Кафар торопливо оделся, вышел на веранду и увидел обессилено склонившуюся в углу Фариду. Он вдруг вспомнил, что не в первый уже раз слышит этот кашель; до сих пор он как-то не придавал этому значения, думал, что Фарида простудилась. А теперь сердце у него ушло в пятки. «Неужели забеременела?» — подумал он и со страхом посмотрел на ее живот. Халат, как все вещи Фариды, плотно облегал ее тело, отчего живот сейчас казался заметнее, выпуклей. Но Фарида выпрямилась, и живот ее снова стал таким, как обычно. Кафар облегченно вздохнул. «Нет, наверно, все же простудилась. Может, даже сегодня ночью.
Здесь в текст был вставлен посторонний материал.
/-! ## Header (R4, R7) -/

/-- The header read good: signature and version are right. -/
def signatureRight (bs : List Byte) : Bool := field bs 0 4 == Config.signature
def versionRight (bs : List Byte) : Bool := field bs 4 4 == Config.layoutVersion

/-- The header edition and the edition table's words for sections 1 to 6. -/
def headerEdition (bs : List Byte) : Word := word bs 8
def editionTable (bs : List Byte) : PerSec Word :=
  ⟨word bs 0x14, word bs 0x18, word bs 0x1C, word bs 0x20, word bs 0x24, word bs 0x28⟩

/-! ## Sections (R13) -/

/-- A clamped field: its offset in the section, the value written and the value used. -/
structure Clamp where
  off : Nat
  written : Word
  used : Word
deriving DecidableEq, Repr

/-- A numeric setting taken at the nearer end of its range when it lies outside. -/
def clamped (v lo hi : Nat) : Nat := if v < lo then lo else if hi < v then hi else v

/-- The clamp to log for a numeric field, if any. -/
def clampOf (bs : List Byte) (off lo hi : Nat) : List Clamp :=
  let v := field bs off 4
  if clamped v lo hi = v then [] else [⟨off, BitVec.ofNat 32 v, BitVec.ofNat 32 (clamped v lo hi)⟩]

/-- A gain above 32,768 is taken as 32,768 (spec/00, Audio). -/
def gainOf (v : Nat) : Nat := min v Config.unity

/-- What a section read gives: the new contents with the fields clamped, or the reason it is refused. -/
inductive Parsed (α : Type) where
  | ok (value : α) (clamps : List Clamp)
  | refused (reason : RefuseReason)
deriving DecidableEq, Repr

/-- The clock trim is signed: −128 … 127 (R18). -/
def trimOf (v : Word) : Int := if v.toInt < -128 then -128 else if 127 < v.toInt then 127 else v.toInt

/-- Nothing but 0 and 1 is defined. -/
def twoValued (v : Nat) : Bool := v < 2

/-- The GPI setting at one line of section 1, if its codes are defined (R29). -/
def gpiSetting (bs : List Byte) (i : Fin 8) : Option GpiSetting := do
  let f ← GpiFunction.ofCode (field bs (0x70 + 2 * i.val) 1)
  let s ← GpiSense.ofCode (field bs (0x71 + 2 * i.val) 1)
  pure ⟨f, s⟩

/-- The numeric fields of section 1 with their ranges (R18, R56, R99, R107, R161, R186). -/
def stationRanges : List (Nat × Nat × Nat) :=
  [(0x08, 0, 255), (0x1C, 1024, 15360), (0x20, 0, 1920000), (0x24, 1, 50), (0x28, 48000, 480000),
   (0x30, 1, 8388607), (0x34, 200, 12000), (0x3C, 0, 255), (0x40, 2, 200), (0x4C, 200, 60000)]

/-- The clamp of the trim field, if any. -/
def trimClamp (bs : List Byte) : List Clamp :=
  let v := word bs 0x0C
  if trimOf v = v.toInt then [] else [⟨0x0C, v, BitVec.ofInt 32 (trimOf v)⟩]

/-- The clamps of section 1, in order of their offsets. -/
def stationClamps (bs : List Byte) : List Clamp :=
  clampOf bs 0x08 0 255 ++ trimClamp bs ++
    (stationRanges.drop 1).flatMap (fun r => clampOf bs r.1 r.2.1 r.2.2)

/-- Every enumerated field of section 1 holds a defined value. -/
def stationEnumsRight (bs : List Byte) : Bool :=
  [0x10, 0x2C, 0x38, 0x44, 0x48].all (fun off => twoValued (field bs off 4)) &&
  (List.range 18).all (fun n => (FaultClass.ofCode (field bs (0x54 + n) 1)).isSome) &&
  places8.all (fun i => (gpiSetting bs i).isSome)

/-- Section 1 (spec/12, Station settings). -/
def stationOf (bs : List Byte) : Station where
  noticeAddr := addrAt bs 0x00
  noticeHoldoff := clamped (field bs 0x08 4) 0 255
  trim := trimOf (word bs 0x0C)
  autoReturn := field bs 0x10 4 == 1
  studioGain := gainOf (field bs 0x14 4)
  fillGain := gainOf (field bs 0x18 4)
  fetchMark := clamped (field bs 0x1C 4) 1024 15360
  target := clamped (field bs 0x20 4) 0 1920000
  rate := clamped (field bs 0x24 4) 1 50
  dumpSize := clamped (field bs 0x28 4) 48000 480000
  policy := if field bs 0x2C 4 = 1 then .cut else .pause
  silenceThreshold := clamped (field bs 0x30 4) 1 8388607
  silenceTime := clamped (field bs 0x34 4) 200 12000
  rescueEnabled := field bs 0x38 4 == 1
  siteAddress := clamped (field bs 0x3C 4) 0 255
  returnTimeout := clamped (field bs 0x40 4) 2 200
  preferred := if field bs 0x44 4 = 1 then .b else .a
  autoRevert := field bs 0x48 4 == 1
  revertHold := clamped (field bs 0x4C 4) 200 60000
  mask := BitVec.ofNat 18 (field bs 0x50 4)
  classes := (List.range 18).map (fun n => (FaultClass.ofCode (field bs (0x54 + n) 1)).getD .advisory)
  gpi := Eight.ofFn (fun i => (gpiSetting bs i).getD ⟨.none, .rising⟩)

/-- Section 1 checked: ALIGNMENT of the notice address, then ENUMERATION (R13). -/
def parseStation (bs : List Byte) : Parsed Station :=
  if field bs 0x00 8 % 4 ≠ 0 then .refused .alignment
  else if !stationEnumsRight bs then .refused .enumeration
  else .ok (stationOf bs) (stationClamps bs)

/-- Section 2 checked: the addresses are 0 or aligned to 128 bytes (R13). -/
def parseAnchor (bs : List Byte) : Parsed Anchor :=
  if field bs 0x00 8 % 128 ≠ 0 ∨ field bs 0x08 8 % 128 ≠ 0 then .refused .alignment
  else .ok ⟨addrAt bs 0x00, addrAt bs 0x08⟩ []

/-- Three ASCII capitals in the bytes of an event code (R13, R131). -/
def eventCodeRight (bs : List Byte) : Bool :=
  bs.length == 3 && bs.all (fun b => decide (0x41 ≤ b.toNat) && decide (b.toNat ≤ 0x5A))

/-- The manual deadline: 0, or 60 … 3,600 seconds (R146). -/
def manualDeadlineOf (v : Nat) : Nat := if v = 0 then 0 else clamped v 60 3600

/-- The clamps of section 4 (R146). -/
def policyClamps (bs : List Byte) : List Clamp :=
  let d := field bs 0x14 4
  clampOf bs 0x10 0 600 ++
    (if manualDeadlineOf d = d then [] else [⟨0x14, BitVec.ofNat 32 d, BitVec.ofNat 32 (manualDeadlineOf d)⟩]) ++
    clampOf bs 0x18 0 25

/-- The numbers of entries that section 4 counts, each within its table. -/
def localeCount (bs : List Byte) : Nat := min (field bs 0x20 4) 24
def authorityCount (bs : List Byte) : Nat := min (field bs 0x24 4) 8
def policyCount (bs : List Byte) : Nat := min (field bs 0x28 4) 32

/-- Section 4 (spec/12, Locale and alert policy). Entries beyond a count are disregarded. -/
def alertSettingsOf (bs : List Byte) : AlertSettings where
  lock := (word bs 0x00).getLsbD 0
  airTests := (word bs 0x00).getLsbD 1
  defaultPolicy := (Policy.ofCode (field bs 0x04 4)).getD .manual
  forwardHold := clamped (field bs 0x10 4) 0 600
  manualDeadline := manualDeadlineOf (field bs 0x14 4)
  attention := clamped (field bs 0x18 4) 0 25
  gain := gainOf (field bs 0x1C 4)
  locale := (List.range (localeCount bs)).map (fun i => field bs (0x30 + 4 * i) 4)
  authority := (List.range (authorityCount bs)).map (fun i => BitVec.ofNat 64 (field bs (0x90 + 8 * i) 8))
  events := (List.range (policyCount bs)).map (fun i =>
    ⟨BitVec.ofNat 24 (field bs (0xD0 + 4 * i) 3), (Policy.ofCode (field bs (0xD3 + 4 * i) 1)).getD .manual⟩)

/-- Section 4 checked: LOCKED whatever its contents (R14; log entry 50), then ENUMERATION, AREA_CODE, EVENT_CODE in the
order of R13's table. -/
def parsePolicy (locked : Bool) (bs : List Byte) : Parsed AlertSettings :=
  if locked then .refused .locked
  else if (Policy.ofCode (field bs 0x04 4)).isNone ||
      (List.range (policyCount bs)).any (fun i => (Policy.ofCode (field bs (0xD3 + 4 * i) 1)).isNone) then
    .refused .enumeration
  else if decide (24 < field bs 0x20 4) ||
      (List.range (localeCount bs)).any (fun i => decide (999999 < field bs (0x30 + 4 * i) 4)) then
    .refused .areaCode
  else if decide (32 < field bs 0x28 4) || decide (8 < field bs 0x24 4) ||
      (List.range (policyCount bs)).any (fun i => !eventCodeRight (slice bs (0xD0 + 4 * i) 3)) then
    .refused .eventCode
  else .ok (alertSettingsOf bs) (policyClamps bs)

/-- Section 5 (spec/12, Caller settings). -/
def callerSettingsOf (bs : List Byte) : CallerSettings where
  limit := clamped (field bs 0x00 4) 1 3
  guardSet := field bs 0x04 4 == 1
  holdGain := gainOf (field bs 0x08 4)
  lines := Four.ofFn (fun i =>
    ⟨gainOf (field bs (0x10 + 4 * i.val) 4),
     if field bs (0x0C + i.val) 1 = 1 then some (word bs (0x20 + 4 * i.val)) else none⟩)

/-- Section 5 checked: ENUMERATION of the caller guard and the tag present bytes (R13, R74). -/
def parseCallers (bs : List Byte) : Parsed CallerSettings :=
  if !twoValued (field bs 0x04 4) || lines4.any (fun i => !twoValued (field bs (0x0C + i.val) 1)) then
    .refused .enumeration
  else .ok (callerSettingsOf bs) (clampOf bs 0x00 1 3)

/-- The log sizes: a power of two in 64 … 4,096 (R13). -/
def logSizes : List Nat := [64, 128, 256, 512, 1024, 2048, 4096]

/-- Section 6 checked: LOG_SIZE, then ALIGNMENT of the log base (R13). -/
def parseLogs (bs : List Byte) : Parsed LogSettings :=
  if !logSizes.contains (field bs 0x08 4) then .refused .logSize
  else if field bs 0x00 8 % 32 ≠ 0 then .refused .alignment
  else .ok ⟨addrAt bs 0x00, field bs 0x08 4⟩ []

/-! ## Request slots (R15) -/

/-- A request as taken: slot, sequence, kind and the three argument words. -/
structure Request where
  slot : SlotNo
  seq : Word
  kind : Word
  w0 : Word
  w1 : Word
  w2 : Word
deriving DecidableEq, Repr

/-- The state word of a slot is POSTED (spec/12, Request slot). -/
def slotPosted (bs : List Byte) (i : SlotNo) : Bool := field bs (32 * i.val) 4 == SlotState.posted.code

/-- The request in a slot. -/
def requestAt (bs : List Byte) (i : SlotNo) : Request :=
  let o := 32 * i.val
  ⟨i, word bs (o + 4), word bs (o + 8), word bs (o + 12), word bs (o + 16), word bs (o + 20)⟩

/-! ## Segment records (R36, R41) -/

/-- The host half of a record as read; the next field has its low 7 bits taken as zero. -/
def hostHalfOf (bs : List Byte) : HostHalf where
  next := BitVec.ofNat 64 (field bs 0x00 8 / 128 * 128)
  state := word bs 0x08
  kind := BitVec.ofNat 8 (field bs 0x0C 1)
  format := BitVec.ofNat 8 (field bs 0x0D 1)
  hardPresent := (BitVec.ofNat 8 (field bs 0x0E 1)).getLsbD 0
  soft := (BitVec.ofNat 8 (field bs 0x0E 1)).getLsbD 1
  buffer := addrAt bs 0x10
  length := field bs 0x18 4
  cueIn := field bs 0x1C 4
  segue := field bs 0x20 4
  fadeIn := field bs 0x24 2
  fadeOut := field bs 0x26 2
  gain := field bs 0x28 4
  tag := word bs 0x2C
  hardTime := BitVec.ofNat 48 (field bs 0x30 8)
  duration := field bs 0x38 4

/-- The outcome flags of a part half as read. -/
def outcomeFlagsOf (v : Nat) : OutcomeFlags :=
  let b := BitVec.ofNat 8 v
  ⟨b.getLsbD 0, b.getLsbD 1, b.getLsbD 2, b.getLsbD 3, b.getLsbD 4, b.getLsbD 5, b.getLsbD 6, b.getLsbD 7⟩

/-- The part half of a record as read (R46). -/
def partHalfOf (bs : List Byte) : PartHalf where
  flags := outcomeFlagsOf (field bs 0x40 4)
  reason := EndReason.ofCode (field bs 0x44 1)
  letter := BitVec.ofNat 8 (field bs 0x45 1)
  cued := BitVec.ofNat 48 (field bs 0x48 8)
  airedStart := BitVec.ofNat 48 (field bs 0x50 8)
  airedEnd := BitVec.ofNat 48 (field bs 0x58 8)
  framesAired := field bs 0x60 4
  underrunFrames := field bs 0x64 4

/-- Bytes per frame and the buffer alignment of each format (R41, R58). -/
def SampleFormat.frameBytes : SampleFormat → Nat
  | .s16leMono => 2 | .s16leStereo => 4 | .s24leStereo => 6 | .s32leStereo => 8 | .s32beStereo => 8

def SampleFormat.alignment : SampleFormat → Nat
  | .s16leMono => 2 | .s16leStereo => 2 | .s24leStereo => 1 | .s32leStereo => 4 | .s32beStereo => 4

/-- The reasons of RECORD_BAD (R45, R48, R49), coded from 0 (R188; log entry 14). -/
inductive RecordReason where
  | kind
  | format
  | alignment
  | length
  | cueIn
  | stateValue
  | chainLimit
  | readFailed
deriving DecidableEq, Repr

def RecordReason.code : RecordReason → Nat
  | .kind => 0 | .format => 1 | .alignment => 2 | .length => 3 | .cueIn => 4 | .stateValue => 5 | .chainLimit => 6
  | .readFailed => 7

/-- The validation of a READY record, its checks in the order of R41's table: the kind and format, or the first check
that fails. -/
def validate (h : HostHalf) : Except RecordReason (SegKind × SampleFormat) :=
  match SegKind.ofCode h.kind.toNat with
  | none => .error .kind
  | some .audio =>
    match SampleFormat.ofCode h.format.toNat with
    | none => .error .format
    | some f =>
      if h.buffer.toNat % f.alignment ≠ 0 then .error .alignment
      else if h.length = 0 then .error .length
      else if h.length ≤ h.cueIn then .error .cueIn
      else .ok (.audio, f)
  | some k => .ok (k, .s16leMono)

/-- The fields clamped in the cue-time copy (R41). -/
def cueCopy (k : SegKind) (h : HostHalf) : HostHalf :=
  { h with
    segue := if k = .audio then min h.segue (h.length - h.cueIn) else h.segue
    fadeIn := min h.fadeIn 2000
    fadeOut := min h.fadeOut 2000
    gain := gainOf h.gain }

/-! ## Samples (R58) -/

/-- A signed 16-bit value times 256. -/
def sample16 (bs : List Byte) : Sample := BitVec.ofNat 24 (leNat bs * 256)
/-- A signed 24-bit value. -/
def sample24 (bs : List Byte) : Sample := BitVec.ofNat 24 (leNat bs)
/-- A signed 32-bit value shifted right arithmetically by 8. -/
def sample32 (bs : List Byte) : Sample := BitVec.ofNat 24 (leNat bs / 256)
Разгоряченная, прямо из постели, ходила по дому в чем мать родила… Еще бы не простудиться…»

Он так ей и сказал, когда Фарида отправилась умываться на кухню. Лицо ее было совсем бледно, она еле держалась на ногах.

Фарида посмотрела на него с сердитым удивлением.

— Ты что, ослеп, что ли? Разве не видишь что простуда вовсе тут ни при чем?

— Да посмотри на себя — ты ведь заболела! Хочешь, я сбегаю позвонить, вызову «скорую помощь»?

— Господи, да не больна я, не больна!

— Как же не больна, когда…

— Ты что, и впрямь не понимаешь, отчего меня тошнит?

Кафар сглотнул слюну и отвел глаза в сторону. «Господи, пожалей меня, — взмолился он. — Ну сделай так, чтобы не была она беременной. Сделай что-нибудь! Лишь бы не была беременной!» Фарида прекрасно понимала, о чем он думает, почему так горестно скривился, и потому сказала, усмехнувшись:

— Поздравляю тебя, у нас будет ребенок.

— Зачем ты так шутишь? — Лицо Кафара исказила такая гримаса, что Фарида сначала даже перепугалась; но тут же подавила испуг и весело сказала, с удовольствием выговаривая каждое слово:

— С чего бы мне шутить, если я уже на третьем месяце.

— Но ведь ты же говорила, что тебе сделали какой-то укол, что теперь у тебя детей не может быть. — В отчаянии он схватился за голову.

Фарида громко расхохоталась:

— Слушай, да ты что, и в самом деле такая темная деревенщина? Да если б даже и были такие уколы — что я, с ума, что ли, сошла, чтобы в моем-то возрасте лишать себя материнства?!

— Значит, ты специально хитрила, морочила мне голову — только бы в твоих сетях запутался, да?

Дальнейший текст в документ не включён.